◆ Instructions to follow
Below are entries. Pull out all lines containing "before".

◆ Records supplied
++++++
theorem Device.takeEntry_touches (d : Device) :
    Touches [.rtk, .lcn, .bpu, .lct] d (d.takeEntry) := by
  unfold Device.takeEntry
  split
  · exact Touches.refl _ d
  · refine Touches.weaken (Touches.comp (ps := [.rtk, .lcn]) ?_ (Device.placeFillEntry_touches _)) rfl
    intro b hb; cases b <;> first | rfl | exact absurd (by decide) hb

theorem Device.replayOne_touches (t : Terms) (w : Work) (d : Device) :
    Touches [.hev, .sth, .pku, .rtk, .lnk, .dec, .lct] d (d.replayOne t w) := by
  exact ((Device.performFill_touches _ _ _ d).comp (Touches.of_rtk _ _)).weaken rfl

theorem Device.replayAll_touches (t : Terms) : ∀ (n : Nat) (d : Device),
    Touches [.hev, .sth, .pku, .rtk, .lnk, .dec, .lct] d (Device.replayAll t n d)
  | 0, d => Touches.refl _ d
  | n + 1, d => by
    unfold Device.replayAll
    repeat' split
    · exact Touches.refl _ d
    · exact (Device.replayOne_touches _ _ d).trans (Device.replayAll_touches t n _)
    · exact Touches.refl _ d

theorem Device.performLine_touches (t : Terms) (d : Device) :
    Touches [.hev, .sth, .pku, .rtk, .lnk, .dec, .lct] d (d.performLine t) := by
  unfold Device.performLine
  repeat' split
  · exact ((Device.lineOperation_touches _ _ d).comp (Touches.of_rtk _ _)).weaken rfl
  all_goals exact Touches.refl _ d

theorem Device.flushRegions_touches (d : Device) :
    Touches [.hev, .sth, .pku, .rtk, .lnk, .dec, .lct] d (d.flushRegions) := by
  exact (((Touches.of_rtk d _).comp (Device.offerWalk_touches _)).comp (Touches.of_rtk _ _)).weaken rfl

theorem Device.loadDivider_touches (d : Device) :
    Touches [.bpu] d (d.loadDivider) := by
  intro b hb; cases b <;> first | rfl | exact absurd (by decide) hb

theorem Device.startCommit_touches (d : Device) :
    Touches [.ccu, .draws] d (d.startCommit) := by
  intro b hb; cases b <;> first | rfl | exact absurd (by decide) hb

theorem Device.loadCal_touches (t : CalTable) (s : Byte) (b : List Byte) (d : Device) :
    Touches [.ccu] d ((d.loadCal t s b).2) := by
  unfold Device.loadCal
  dsimp only
  repeat' split
  all_goals first
    | exact Touches.refl _ d
    | exact Touches.of_ccu d _

theorem Device.commitCal_touches (w : Word32) (d : Device) :
    Touches [.ccu, .draws] d ((d.commitCal w).2) := by
  unfold Device.commitCal
  repeat' split
  all_goals first
    | exact Touches.refl _ d
    | exact Device.startCommit_touches d

theorem Device.sealWriteComplete_touches (d : Device) :
    Touches [.ccu, .bpu] d (d.sealWriteComplete) := by
  unfold Device.sealWriteComplete
  split
  · exact (((Touches.of_ccu d _).comp (Device.loadDivider_touches _)).comp (Touches.of_ccu _ _)).weaken rfl
  · exact Touches.refl _ d

theorem Device.commitTimerExpiry_touches (d : Device) :
    Touches [.ccu] d (d.commitTimerExpiry) := by
  unfold Device.commitTimerExpiry
  split
  · exact Touches.of_ccu d _
  · exact Touches.refl _ d

theorem Device.requestStart_touches (d : Device) :
    Touches [.bpu, .lct] d (d.requestStart.2) := by
  unfold Device.requestStart
  repeat' split
  all_goals first
    | exact Touches.refl _ d
    | exact Device.runLine_touches d

theorem Device.stopLine_touches (d : Device) :
    Touches [.bpu, .lct] d (d.stopLine) := by
  unfold Device.stopLine
  split
  all_goals first
    | exact Touches.refl _ d
    | exact Device.pauseLine_touches _ _ d
    | exact (Touches.of_lct d _).weaken rfl

theorem Device.requestAckFault_touches (d : Device) :
    Touches [.lct, .sth] d (d.requestAckFault.2) := by
  unfold Device.requestAckFault
  repeat' split
  all_goals first
    | exact Touches.refl _ d
    | exact Device.leaveFault_touches d

theorem Device.takeTerms_touches (t : Terms) (d : Device) :
    Touches [.hev, .pku, .lnk, .dec] d (d.takeTerms t) := by
  exact ((Device.closeForTerms_touches d).comp (Touches.of_hev _ _)).weaken rfl

theorem Device.loadTerms_touches (s : Byte) (b : List Byte) (d : Device) :
    Touches [.hev, .pku, .lnk, .dec] d ((d.loadTerms s b).2) := by
  unfold Device.loadTerms
  repeat' split
  all_goals first
    | exact Touches.refl _ d
    | exact Device.takeTerms_touches _ d

theorem Device.loadHeads_touches (s : Byte) (b : List Byte) (d : Device) :
    Touches [.sth] d ((d.loadHeads s b).2) := by
  unfold Device.loadHeads
  repeat' split
  all_goals first
    | exact Touches.refl _ d
    | exact Touches.of_sth d _

theorem Device.loadInputs_touches (s : Byte) (b : List Byte) (d : Device) :
    Touches [.bpu, .lct, .sth, .hev, .rtk, .lnk, .dec, .draws] d ((d.loadInputs s b).2) := by
  have h := Device.takeInputsTable_touches (inputsAt b) d
  unfold Device.loadInputs
  generalize d.takeInputsTable (inputsAt b) = t at h ⊢
  repeat' split
  all_goals first
    | exact Touches.refl _ d
    | exact h

theorem Device.performLoad_touches (m : List Byte) (d : Device) :
    Touches [.ccu, .hev, .pku, .lnk, .dec, .sth, .bpu, .lct, .rtk, .draws] d ((d.performLoad m).2) := by
  unfold Device.performLoad
  dsimp only
  repeat' split
  all_goals first
    | exact (Device.loadCal_touches _ _ _ d).weaken rfl
    | exact (Device.loadTerms_touches _ _ d).weaken rfl
    | exact (Device.loadHeads_touches _ _ d).weaken rfl
    | exact (Device.loadInputs_touches _ _ d).weaken rfl
    | exact Touches.refl _ d
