-- ==== Sys2Proof/Tests/Slice0.lean ====
section
/-!
SUPPORT. The model's own tests: an ill-formed command for each check of Instr.wf, values that the spec works out, one small step
each for some commands, and for every statement with hypotheses a state and operands that meet them together.
-/

open Sys2Proof Sys2Proof.Machine

namespace Sys2Proof.Tests

/-! ### Ill-formed commands are refused -/

def longPayload : List Byte := List.replicate 257 0

theorem test_long_payload : payloadFits longPayload = false := by
  rw [payloadFits, longPayload, List.length_replicate]
  rfl

theorem test_wf_refuses_long_frames :
    Instr.wf (.lineFrame 0 longPayload) = false ∧ Instr.wf (.barReplyFrame 0x33 0 longPayload) = false ∧
      Instr.wf (.barForwardFrame 0 longPayload) = false ∧ Instr.wf (.badTargetFrame 9 0 longPayload) = false ∧
      Instr.wf (.loadPart longPayload) = false ∧ Instr.wf (.unknownRequest 0x77 longPayload) = false := by
  simp only [Instr.wf, test_long_payload, Bool.and_false, and_self]

theorem test_wf_refuses_a_line_frame_as_bar_reply : Instr.wf (.barReplyFrame 0x10 0 []) = false := by decide

theorem test_wf_refuses_the_targets_of_the_part_and_the_bar :
    Instr.wf (.badTargetFrame 1 0 []) = false ∧ Instr.wf (.badTargetFrame 2 0 []) = false := by decide

theorem test_wf_refuses_a_good_frame_as_discarded :
    Instr.wf (.discardedFrame .downstream (0x55 :: Frame.wire ⟨0x40, 1, []⟩)) = false := by
  set_option maxRecDepth 20000 in decide

theorem test_wf_refuses_bytes_beyond_the_longest_frame :
    Instr.wf (.discardedFrame .upstream (List.replicate 264 0)) = false := by
  rw [Instr.wf, bytesBad, List.length_replicate]
  rfl

def longData : List Byte := List.replicate 4079 0

theorem test_long_data : dataFits longData = false := by
  rw [dataFits, longData, List.length_replicate]
  rfl

theorem test_wf_refuses_load_data_beyond_16_parts :
    Instr.wf (.loadWidths 0 longData) = false ∧ Instr.wf (.loadMask 0 longData) = false ∧
      Instr.wf (.loadConditioning 0 longData) = false ∧ Instr.wf (.loadTerms 0 longData) = false ∧
      Instr.wf (.loadHeads 0 longData) = false ∧ Instr.wf (.loadInputs 0 longData) = false ∧
      Instr.wf (.loadBadTable 9 0 longData) = false := by
  simp only [Instr.wf, test_long_data, Bool.and_false, and_self]

theorem test_wf_refuses_tables_and_areas_that_exist :
    Instr.wf (.loadBadTable 3 0 []) = false ∧ Instr.wf (.readBadArea 10 0) = false := by decide

theorem test_wf_refuses_the_other_word_and_the_other_direction :
    Instr.wf (.setFlagsControl 1 0) = false ∧ Instr.wf (.clearFlagsControl 1 0) = false ∧
      Instr.wf (.headEnableOn 0 0) = false := by decide

theorem test_wf_refuses_a_legal_message_as_unknown : Instr.wf (.unknownRequest 0x40 []) = false := by decide

/-! ### Values that the spec works out -/

/-- The check value of the CRC of R194 over the nine bytes 31 to 39 hex. -/
theorem test_crc_of_nine_digits : crc16 [0x31, 0x32, 0x33, 0x34, 0x35, 0x36, 0x37, 0x38, 0x39] = 0x29B1 := by
  set_option maxRecDepth 20000 in decide

/-- A number of two steps under the three rounding modes (R81). -/
theorem test_rounding : roundSteps .down 25 10 = 2 ∧ roundSteps .nearest 25 10 = 3 ∧ roundSteps .up 21 10 = 3 ∧
    roundSteps .nearest 24 10 = 2 := by decide

/-- The FAU of one square foot at each resolution (R97). -/
theorem test_square_foot : fauPerStep .ft2 .whole = some (100 * 60884936294400) ∧
    fauPerStep .ft2 .quarter = some (25 * 60884936294400) ∧ fauPerStep .ft2 .tenth = some (10 * 60884936294400) := by decide

/-- A span of FILL cells between leather and background is background; at the edge it follows its one neighbour (R31). -/
theorem test_mask_fill : applyMask [2, 0, 2, 2, 0, 1, 0] [false, true, false, true, false, true, true] =
    [true, true, false, false, false, false, true] := by decide
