-- ==== Sys2Proof/Machine/Display.lean ====
section
/-! DEFINITION. The display instructions (spec/45_display.md). -/

namespace Sys2Proof.Machine

/-- 00E0: every pixel off, VF not written (R251). -/
def execClearScreen (s : State) : Outcome := .next (s.advance.setFb Framebuffer.clear)

/-- DXYN (R252): the rows are read, and the whole access checked, before any pixel changes; the coordinates are the
values before VF is written. -/
def execDraw (x y : Reg) (n : Nibble) (s : State) : Outcome :=
  match readChecked s.mem s.dataBase n.toNat with
  | .error r => raiseFault (.draw x y n) r s
  | .ok rows =>
    let c := blit rows (s.readV x) (s.readV y) s.fb
    .next ((s.advance.setFb c.1).writeV VF (collisionFlag c.2))

end Sys2Proof.Machine
end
++++++
◆ Task solution
/-- DXYN (R252): the rows are read, and the whole access checked, before any pixel changes; the coordinates are the
values before VF is written. -/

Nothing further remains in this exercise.